## Problem to work on
Could you copy out all the lines in the material below where the word "Machine" occurs?

## Records for the task
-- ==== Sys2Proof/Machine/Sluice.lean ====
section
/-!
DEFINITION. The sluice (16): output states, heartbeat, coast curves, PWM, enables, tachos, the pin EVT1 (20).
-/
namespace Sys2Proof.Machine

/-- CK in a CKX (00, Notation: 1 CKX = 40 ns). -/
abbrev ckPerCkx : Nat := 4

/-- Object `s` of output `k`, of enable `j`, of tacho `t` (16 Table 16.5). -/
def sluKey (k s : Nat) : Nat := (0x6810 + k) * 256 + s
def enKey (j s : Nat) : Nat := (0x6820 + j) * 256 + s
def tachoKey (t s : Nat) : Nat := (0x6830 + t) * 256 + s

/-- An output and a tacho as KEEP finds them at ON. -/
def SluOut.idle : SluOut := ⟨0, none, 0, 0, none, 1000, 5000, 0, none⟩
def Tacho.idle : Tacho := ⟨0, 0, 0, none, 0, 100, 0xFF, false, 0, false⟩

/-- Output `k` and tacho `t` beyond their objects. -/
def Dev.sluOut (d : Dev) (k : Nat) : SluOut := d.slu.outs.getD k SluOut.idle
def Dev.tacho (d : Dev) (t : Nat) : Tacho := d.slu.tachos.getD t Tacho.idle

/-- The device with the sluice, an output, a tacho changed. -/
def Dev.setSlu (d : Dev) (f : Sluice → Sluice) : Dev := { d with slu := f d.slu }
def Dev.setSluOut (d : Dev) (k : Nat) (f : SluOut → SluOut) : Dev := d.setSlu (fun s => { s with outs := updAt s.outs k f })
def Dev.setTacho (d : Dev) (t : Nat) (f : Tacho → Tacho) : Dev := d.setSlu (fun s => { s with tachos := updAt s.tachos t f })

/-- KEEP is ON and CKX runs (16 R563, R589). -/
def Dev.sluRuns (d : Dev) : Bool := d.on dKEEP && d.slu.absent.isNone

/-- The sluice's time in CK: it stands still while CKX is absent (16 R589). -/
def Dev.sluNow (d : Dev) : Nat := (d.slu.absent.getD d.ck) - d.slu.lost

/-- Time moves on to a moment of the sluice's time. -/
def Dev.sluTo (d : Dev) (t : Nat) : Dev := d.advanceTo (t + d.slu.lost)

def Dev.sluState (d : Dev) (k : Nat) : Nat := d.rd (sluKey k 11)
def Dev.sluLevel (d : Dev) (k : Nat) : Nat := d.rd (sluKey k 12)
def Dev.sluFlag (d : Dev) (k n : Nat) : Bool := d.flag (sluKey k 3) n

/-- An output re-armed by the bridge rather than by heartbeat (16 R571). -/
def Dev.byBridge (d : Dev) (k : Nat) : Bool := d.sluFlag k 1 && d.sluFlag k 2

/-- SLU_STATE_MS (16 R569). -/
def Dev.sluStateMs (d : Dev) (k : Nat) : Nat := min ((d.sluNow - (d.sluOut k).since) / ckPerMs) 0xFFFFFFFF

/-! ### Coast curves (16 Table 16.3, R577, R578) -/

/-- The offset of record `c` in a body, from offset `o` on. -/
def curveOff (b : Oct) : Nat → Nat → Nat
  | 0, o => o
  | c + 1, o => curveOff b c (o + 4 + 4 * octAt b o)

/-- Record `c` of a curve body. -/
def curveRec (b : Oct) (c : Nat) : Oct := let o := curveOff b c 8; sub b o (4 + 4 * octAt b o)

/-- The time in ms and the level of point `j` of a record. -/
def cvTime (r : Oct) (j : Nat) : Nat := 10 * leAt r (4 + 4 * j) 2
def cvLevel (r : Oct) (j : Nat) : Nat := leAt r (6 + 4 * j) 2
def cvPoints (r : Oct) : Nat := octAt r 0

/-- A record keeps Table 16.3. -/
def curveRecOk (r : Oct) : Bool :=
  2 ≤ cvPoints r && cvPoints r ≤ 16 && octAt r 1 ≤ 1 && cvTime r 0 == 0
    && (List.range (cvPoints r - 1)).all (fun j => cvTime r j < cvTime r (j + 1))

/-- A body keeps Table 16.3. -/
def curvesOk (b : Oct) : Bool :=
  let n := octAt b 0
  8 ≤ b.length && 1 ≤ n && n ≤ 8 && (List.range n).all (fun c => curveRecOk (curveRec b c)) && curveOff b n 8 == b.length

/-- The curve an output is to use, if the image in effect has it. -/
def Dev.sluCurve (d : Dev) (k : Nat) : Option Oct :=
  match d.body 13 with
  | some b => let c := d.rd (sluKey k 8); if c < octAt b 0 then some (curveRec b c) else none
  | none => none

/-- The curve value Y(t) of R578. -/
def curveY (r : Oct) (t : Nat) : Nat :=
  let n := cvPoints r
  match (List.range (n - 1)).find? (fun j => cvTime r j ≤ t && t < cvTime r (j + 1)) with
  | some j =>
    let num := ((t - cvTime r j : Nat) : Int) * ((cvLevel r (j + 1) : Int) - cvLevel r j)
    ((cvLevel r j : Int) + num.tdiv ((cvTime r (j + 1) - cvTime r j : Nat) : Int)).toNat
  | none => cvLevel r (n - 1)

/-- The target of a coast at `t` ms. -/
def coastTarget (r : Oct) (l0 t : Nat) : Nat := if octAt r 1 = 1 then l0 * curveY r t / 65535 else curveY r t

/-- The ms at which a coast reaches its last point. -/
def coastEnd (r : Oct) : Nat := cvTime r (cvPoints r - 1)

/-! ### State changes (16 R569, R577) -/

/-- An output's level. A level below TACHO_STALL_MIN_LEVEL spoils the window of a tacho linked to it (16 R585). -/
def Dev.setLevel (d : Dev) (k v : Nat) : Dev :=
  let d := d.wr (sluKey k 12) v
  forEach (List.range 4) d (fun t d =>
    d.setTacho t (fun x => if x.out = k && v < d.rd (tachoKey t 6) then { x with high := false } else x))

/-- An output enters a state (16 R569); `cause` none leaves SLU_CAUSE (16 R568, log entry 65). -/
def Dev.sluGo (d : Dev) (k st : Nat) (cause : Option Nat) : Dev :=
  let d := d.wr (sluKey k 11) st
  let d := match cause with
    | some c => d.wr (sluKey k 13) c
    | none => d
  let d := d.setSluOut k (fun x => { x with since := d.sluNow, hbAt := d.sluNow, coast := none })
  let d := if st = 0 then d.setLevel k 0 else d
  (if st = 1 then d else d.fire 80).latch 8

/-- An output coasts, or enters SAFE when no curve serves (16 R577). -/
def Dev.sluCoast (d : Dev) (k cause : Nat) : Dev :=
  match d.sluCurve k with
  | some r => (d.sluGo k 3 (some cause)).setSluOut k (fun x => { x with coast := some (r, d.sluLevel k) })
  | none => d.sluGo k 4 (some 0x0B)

---

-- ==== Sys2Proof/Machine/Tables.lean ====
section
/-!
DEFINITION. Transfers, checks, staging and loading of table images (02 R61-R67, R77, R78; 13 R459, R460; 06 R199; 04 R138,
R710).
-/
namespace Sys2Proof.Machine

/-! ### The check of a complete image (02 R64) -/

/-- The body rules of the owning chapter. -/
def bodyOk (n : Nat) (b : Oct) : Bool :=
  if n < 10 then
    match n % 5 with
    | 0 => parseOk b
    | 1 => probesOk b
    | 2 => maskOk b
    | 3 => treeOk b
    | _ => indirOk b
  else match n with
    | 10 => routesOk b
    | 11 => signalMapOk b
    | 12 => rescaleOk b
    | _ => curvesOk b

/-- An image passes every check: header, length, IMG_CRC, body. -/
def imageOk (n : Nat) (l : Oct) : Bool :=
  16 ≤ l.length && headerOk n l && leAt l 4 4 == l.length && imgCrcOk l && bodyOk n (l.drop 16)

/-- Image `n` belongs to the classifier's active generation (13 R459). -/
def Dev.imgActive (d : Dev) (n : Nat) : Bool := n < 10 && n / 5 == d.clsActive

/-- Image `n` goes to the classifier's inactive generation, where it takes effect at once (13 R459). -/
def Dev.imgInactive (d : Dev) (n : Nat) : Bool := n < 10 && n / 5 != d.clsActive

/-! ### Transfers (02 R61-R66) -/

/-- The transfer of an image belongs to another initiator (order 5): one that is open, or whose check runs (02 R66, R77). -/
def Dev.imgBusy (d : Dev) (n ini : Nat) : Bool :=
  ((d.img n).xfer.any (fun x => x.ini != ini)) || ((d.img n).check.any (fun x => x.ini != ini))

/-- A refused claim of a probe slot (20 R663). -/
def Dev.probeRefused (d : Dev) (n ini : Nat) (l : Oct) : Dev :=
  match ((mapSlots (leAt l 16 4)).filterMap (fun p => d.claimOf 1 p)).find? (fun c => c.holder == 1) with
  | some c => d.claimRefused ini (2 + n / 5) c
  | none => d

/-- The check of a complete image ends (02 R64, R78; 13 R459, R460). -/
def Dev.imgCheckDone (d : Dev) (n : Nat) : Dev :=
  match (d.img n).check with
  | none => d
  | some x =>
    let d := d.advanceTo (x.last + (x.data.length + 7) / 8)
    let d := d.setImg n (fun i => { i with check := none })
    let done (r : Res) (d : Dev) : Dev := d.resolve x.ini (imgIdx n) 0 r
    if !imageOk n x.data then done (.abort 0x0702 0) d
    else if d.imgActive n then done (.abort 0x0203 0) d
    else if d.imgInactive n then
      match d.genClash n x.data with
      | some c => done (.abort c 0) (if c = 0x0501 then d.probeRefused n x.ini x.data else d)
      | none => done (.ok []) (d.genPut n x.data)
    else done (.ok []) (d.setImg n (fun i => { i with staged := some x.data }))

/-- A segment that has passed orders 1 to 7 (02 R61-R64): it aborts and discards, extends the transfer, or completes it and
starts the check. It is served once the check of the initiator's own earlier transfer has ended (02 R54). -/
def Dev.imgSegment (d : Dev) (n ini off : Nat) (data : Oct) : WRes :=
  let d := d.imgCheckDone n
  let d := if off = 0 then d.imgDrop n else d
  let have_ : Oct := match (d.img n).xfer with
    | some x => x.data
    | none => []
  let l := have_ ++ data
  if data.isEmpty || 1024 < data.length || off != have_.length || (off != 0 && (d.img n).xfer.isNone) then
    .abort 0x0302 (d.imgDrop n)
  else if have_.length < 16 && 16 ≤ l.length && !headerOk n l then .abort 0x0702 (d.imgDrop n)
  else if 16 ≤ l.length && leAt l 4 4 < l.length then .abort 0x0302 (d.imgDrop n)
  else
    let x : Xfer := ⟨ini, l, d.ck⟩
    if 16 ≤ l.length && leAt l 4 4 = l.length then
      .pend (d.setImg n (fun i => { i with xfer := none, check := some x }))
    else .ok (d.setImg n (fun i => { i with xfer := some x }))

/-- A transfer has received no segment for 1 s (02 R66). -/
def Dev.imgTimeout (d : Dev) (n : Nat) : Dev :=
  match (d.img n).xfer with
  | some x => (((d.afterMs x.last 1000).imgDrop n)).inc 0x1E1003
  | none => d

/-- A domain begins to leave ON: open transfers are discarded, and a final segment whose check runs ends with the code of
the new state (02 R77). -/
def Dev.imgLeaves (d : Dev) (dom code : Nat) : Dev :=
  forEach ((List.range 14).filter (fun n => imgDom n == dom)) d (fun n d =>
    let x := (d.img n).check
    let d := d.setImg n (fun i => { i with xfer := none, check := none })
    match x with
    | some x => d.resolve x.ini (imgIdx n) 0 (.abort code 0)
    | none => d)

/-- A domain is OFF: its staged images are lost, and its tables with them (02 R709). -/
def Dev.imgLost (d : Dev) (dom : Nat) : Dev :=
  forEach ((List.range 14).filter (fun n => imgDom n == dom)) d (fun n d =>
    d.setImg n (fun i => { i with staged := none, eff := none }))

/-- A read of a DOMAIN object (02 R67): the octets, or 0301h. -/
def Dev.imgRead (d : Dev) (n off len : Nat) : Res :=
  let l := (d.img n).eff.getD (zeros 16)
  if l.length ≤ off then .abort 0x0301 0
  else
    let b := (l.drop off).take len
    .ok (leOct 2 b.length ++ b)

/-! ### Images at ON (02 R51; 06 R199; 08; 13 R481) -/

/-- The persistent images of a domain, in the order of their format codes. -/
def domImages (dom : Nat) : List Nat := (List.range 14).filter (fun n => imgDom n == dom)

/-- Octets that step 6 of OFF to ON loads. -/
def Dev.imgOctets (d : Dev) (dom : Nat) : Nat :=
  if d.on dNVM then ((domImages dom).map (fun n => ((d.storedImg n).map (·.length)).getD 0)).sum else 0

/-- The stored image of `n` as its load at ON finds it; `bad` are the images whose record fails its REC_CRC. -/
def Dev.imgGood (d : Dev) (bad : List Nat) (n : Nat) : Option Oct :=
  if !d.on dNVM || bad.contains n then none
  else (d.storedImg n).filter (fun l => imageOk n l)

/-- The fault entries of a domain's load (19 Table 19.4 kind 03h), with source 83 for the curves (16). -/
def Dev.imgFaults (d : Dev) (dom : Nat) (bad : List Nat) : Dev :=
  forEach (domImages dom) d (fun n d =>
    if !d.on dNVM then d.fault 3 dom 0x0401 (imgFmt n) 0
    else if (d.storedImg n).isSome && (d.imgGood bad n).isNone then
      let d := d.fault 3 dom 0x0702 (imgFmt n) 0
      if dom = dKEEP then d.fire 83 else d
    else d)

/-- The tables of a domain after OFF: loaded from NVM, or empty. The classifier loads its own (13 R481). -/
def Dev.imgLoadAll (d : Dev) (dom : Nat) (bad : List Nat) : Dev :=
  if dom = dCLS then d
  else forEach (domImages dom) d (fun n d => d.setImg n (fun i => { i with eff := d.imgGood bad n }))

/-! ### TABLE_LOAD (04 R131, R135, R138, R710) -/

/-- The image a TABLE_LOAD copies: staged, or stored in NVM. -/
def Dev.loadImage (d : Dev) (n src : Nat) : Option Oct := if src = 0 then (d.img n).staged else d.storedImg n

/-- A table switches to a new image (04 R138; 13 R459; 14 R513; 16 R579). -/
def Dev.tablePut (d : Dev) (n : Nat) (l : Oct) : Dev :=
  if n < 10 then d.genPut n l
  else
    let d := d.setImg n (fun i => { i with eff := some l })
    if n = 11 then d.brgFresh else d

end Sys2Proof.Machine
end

## Written reply
-- ==== Sys2Proof/Machine/Sluice.lean ====
namespace Sys2Proof.Machine
-- ==== Sys2Proof/Machine/Tables.lean ====
namespace Sys2Proof.Machine
end Sys2Proof.Machine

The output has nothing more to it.